H-E-B: Partnering For Success

RECYCLING BUY-IN

Any major green initiative requires top leadership support, but to really gain momentum, you have to have the bottom-up groundswell and take a very grass-roots approach, according to Winell Herron, group vice president of public affairs, diversity and environmental affairs.

To generate passion at the store level for recycling initiatives, H-E-B is formalizing a program to identify a green champion for each store, not only to communicate and educate partners on internal strategies, but to elicit partner ideas, feed-back and spawn a surge of support at the local level.

Cross-disciplinary sustainability teams function very closely together on any project the chain undertakes to make it happen, explains Susan Ghertner, director of environmental affairs. “If it’s composting, we have leaders from produce, from the stores, from procurement, from environmental affairs, and then also what’s critical, getting store partners involved.”

“With the economic volatility of the last few years, we have really put the pedal to the metal on recycling, minimizing waste and our impact on the environment because it’s smart, not only because it’s the right thing to do,” says Herron. But from a business standpoint, it generates revenue for our company and gives a great return on investment.

H-E-B’s early embrace of Returnable Plastic Containers (RPCs) depended on its broad, interdisciplinary cost/benefit analysis, as well as visionary thinking, according to Bill Reynolds, group vice president of facility alliance. “When RPCs first started moving forward in the industry, everybody looked at this as a cost.
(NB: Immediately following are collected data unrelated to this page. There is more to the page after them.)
/-- The regime of a cycle cut now (R401). -/
def State.regimeFull (s : State) : Bool := s.occ ≤ 32768 && s.cellsInUse ≤ 8192

/-- The structures of a full copy under way that go with the cycle cut now; none where the cycle is whole. -/
def State.partsNow (s : State) : List CopyPart :=
  match s.twn.copy with
  | some l => l.take (s.partCount l 0 halfLink)
  | none => []

/-- The tables as the previous cut left them. -/
def State.cutBase (s : State) : MirBase := s.twn.base.getD s.mirBase

/-- What of a table goes with a cycle: all of it when whole, else what changed and the structures of a full copy. -/
def cutTable {α : Type} [DecidableEq α] (whole : Bool) (now old : List (Nat × α)) (copied : Nat → Bool) : List (Nat × α) :=
  now.filter (fun p => whole || copied p.1 || mget old p.1 ≠ some p.2)

/-- Tone maps of a cycle: those of cutTable, and zeros for those freed. -/
def State.cutTmaps (s : State) (whole : Bool) (b : MirBase) (l : List CopyPart) : List (Nat × TMap) :=
  cutTable whole s.phy.tmaps b.tmaps (fun i => l.contains (.tmap i)) ++
    (if whole then [] else (freed s.phy.tmaps b.tmaps).map (fun (k : Nat) => (k, TMap.zero)))

/-- Queues freed since the previous cut: system queues by number, node queues from 0x100. -/
def State.cutGoneQs (s : State) (b : MirBase) : List Nat :=
  freed s.mirBase.sysQs b.sysQs ++ (freed s.car.nodeQs b.nodeQs).map (fun (h : Nat) => 256 + h)

/-- A cycle over the tables of a base, with structures of a full copy. -/
def State.cycleOver (s : State) (whole done : Bool) (b : MirBase) (l : List CopyPart) : MirCycle :=
  { n := BitVec.ofNat 16 (s.ms / 2), cutMs := s.ms / 2 * 2, full := whole, endSeen := true, declared := 0,
    received := 0, badCrc := 0, completesCopy := whole || done, bytes := 0,
    slots := cutTable whole s.ntb.slots b.slots (fun k => l.contains (.slot k)),
    dir := cutTable whole s.ntb.dir b.dir (fun k => l.contains (.dir k)),
    nodeQs := cutTable whole s.car.nodeQs b.nodeQs (fun k => l.contains (.nodeQ k)),
    sysQs := cutTable whole s.mirBase.sysQs b.sysQs (fun k => l.contains (.sysQ k)),
    tmaps := s.cutTmaps whole b l, regs := s.regs.filter (fun (p : Nat × Nat) => mirrored p.1),
    goneSlots := if whole then [] else freed s.ntb.slots b.slots, goneDir := if whole then [] else freed s.ntb.dir b.dir,
    goneQs := if whole then [] else s.cutGoneQs b,
    goneCells := if whole then [] else freed s.mirBase.cells b.cells }

/-- The records of the cycle cut now: of a selective one, beside the structures of a full copy, the cells written since the
previous cut. -/
def State.cutRecords (s : State) (c : MirCycle) (l : List CopyPart) : List MirRec :=
  if c.full then cycleRecords c []
  else
    cycleRecords c s.cutBase.cells ++ (l.flatMap s.partRecs).filter (fun r => r.1 = 3 && mget s.cutBase.cells r.2.1 = mget (cycleCells c) r.2.1)

/-- The cycle cut now (R399 to R402): whole in the full regime, else what changed since the previous cut. A full copy is
complete at the first cut after its last structure has been sent. -/
def State.cutCycle (s : State) : MirCycle :=
  let done := s.twn.copy = some [] && s.twn.sending.isEmpty
  let c := s.cycleOver s.regimeFull done s.cutBase s.partsNow
  let r := s.cutRecords c s.partsNow
  { c with declared := r.length, bytes := recsBytes r + 20 }

/-- The lag at a cut (R403): where the records of two cycles have not all gone, the active abandons them, and a full copy
begins. -/
def State.lagCut (s : State) : State :=
  if 2 ≤ s.twn.sending.length then { s.dropSending with twn.fullCopy := true, twn.base := none } else s

/-- A full copy that is due begins; in the full regime each cycle is one. -/
def State.copyBegin (s : State) : State :=
  if s.regimeFull then { s with twn.fullCopy := false, twn.copy := none }
  else if s.twn.fullCopy then { s with twn.fullCopy := false, twn.copy := some s.allParts }
  else s

/-- What is left of a full copy once the cycle has been cut. -/
def State.copyRest (s : State) (c : MirCycle) : State :=
  if c.completesCopy then { s with twn.copy := none, twn.copyEnd := some c.n }
  else { s with twn.copy := s.twn.copy.map (fun l => l.drop s.partsNow.length) }

/-- An acknowledgement window that outlives its try is still open (R239). -/
def State.windowOpen (s : State) : Bool :=
  s.sch.wins.any (fun w => s.sys.timeNs ≤ w.first + w.dur + s.rd Reg.SCH_ACK_TMO * 100000)

/-- The swap on the active at a cut (R409): dispatching stops once both units are armed; the first later cut at which
every outcome is settled is the final one. -/
def State.swapCut (s : State) (n : BitVec 16) : State :=
  if s.twn.swapStop then
    if s.twn.final.isNone && s.sch.tries.isEmpty && !s.windowOpen && s.sch.acks.isEmpty && s.sch.held.isEmpty then
      { s with twn.final := some n }
    else s
  else if s.rd Reg.TWN_SWAP_ST = 1 && s.twn.partner = 4 && s.twn.partnerArmed then { s with twn.swapStop := true }
  else s

/-- MIRROR_CUT (R399 to R403): the active cuts cycle n; its records go after those of the cycles before it. -/
def execMirrorCut (s : State) : Host.Outcome State Fault Refusal :=
  if !s.twnOn || !s.active || !s.twn.joined || !s.on Reg.TWN_TW_LINK then .next s
  else
    let s := s.sendMirror.lagCut.copyBegin
    let c := s.cutCycle
    let f := cycleFrames c (s.cutRecords c s.partsNow)
    let s := (s.copyRest c).swapCut c.n
    let s := { s with twn.base := some s.mirBase, twn.cutMs := c.cutMs, twn.sending := s.twn.sending ++ [c] }
    .next (if s.runs .CAR then s.linkMirror (s.twn.toLink ++ f) else { s with twn.toLink := s.twn.toLink ++ f })

/-- Put what a cycle lists into a table: in place of it when whole, else over it less what was freed. -/
def applyTable {α : Type} (whole : Bool) (old new : List (Nat × α)) (gone : List Nat) : List (Nat × α) :=
  new.foldl (fun m p => mput m p.1 p.2) (if whole then [] else gone.foldl mdel old)

/-- The queues and tables of a cycle, applied (R402). WHEELED stays the standby's own (R398). -/
def State.applyCycle (s : State) (c : MirCycle) : State :=
  let own := fun (loc : Nat) (sl : Slot) => match mget s.ntb.slots loc with
    | some o => decide (o.entry.handle = sl.entry.handle) && o.entry.wheeled
    | none => false
  let slots := c.slots.map (fun (p : Nat × Slot) => (p.1, { p.2 with entry := { p.2.entry with wheeled := own p.1 p.2 } }))
  let qgone := (c.goneQs.filter (fun k => 0x100 ≤ k)).map (fun k => k - 0x100)
  let sgone := c.goneQs.filter (fun k => k < 0x100)
  let regs := c.regs.foldl (fun m (p : Nat × Nat) => if mirrored p.1 then mput m p.1 p.2 else m)
    (s.regs.filter (fun p => !mirrored p.1))
  { s with
    ntb.slots := applyTable c.full s.ntb.slots slots c.goneSlots, ntb.dir := applyTable c.full s.ntb.dir c.dir c.goneDir,
    car.nodeQs := (applyTable c.full s.car.nodeQs c.nodeQs qgone).filter (fun p => !p.2.items.isEmpty),
    car.sysQs := ((applyTable false (if c.full then s.car.sysQs.filter (fun p => 0x20 ≤ p.1) else s.car.sysQs)
      (c.sysQs.filter (fun p => p.1 < 0x20)) (sgone.filter (fun k => k < 0x20))).filter (fun p => p.2 ≠ emptyQueue)),
    phy.tmaps := (applyTable c.full s.phy.tmaps c.tmaps []).filter (fun p => p.2 ≠ TMap.zero), regs := regs }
But we looked at packing product in an RPC versus a corrugated box, functioning better in the cooling system, generating less trash, spending less labor hours going back to the compactor, and now I’m able to keep more of our partners in the produce department.

Reverse Logistics’ Charles Barba (14 years), warehouse coordinator, Ted Lechner, (37 years), manager, and Maggie Hernandez (14 years), environmental project leader, stand next to a recycled-materials statue of mascot H-E-Buddy.

“Another eye-opener was our ability to reduce shrink. Getting buy-in from suppliers required showing them what could happen to their product after spending all this loving care to grow it,” he explains.

RPCs get cleaned and reconditioned next door to H-E-B’s bustling, centralized recycling facility, also known as the Reverse Logistics facility, where the motto, “We Do Everything Backwards,” written on its front door, celebrates the task of taking products back to their beginnings.

Last year’s recycling numbers tell the story: H-E-B recycled over 303 million pounds of materials in 2010, according to Ghertner. “Total recyclables have increased by 11.5 percent compared to 2009, and we continue to add more commodities each year,” she says.

“Produce recycling is big,” says Maggie Hernandez, environmental project leader. Every produce pallet has a corner on it, and composites are not good for recycling, she says. Her plea to the produce industry is to redesign pallets to eliminate composite materials that are not environmentally friendly.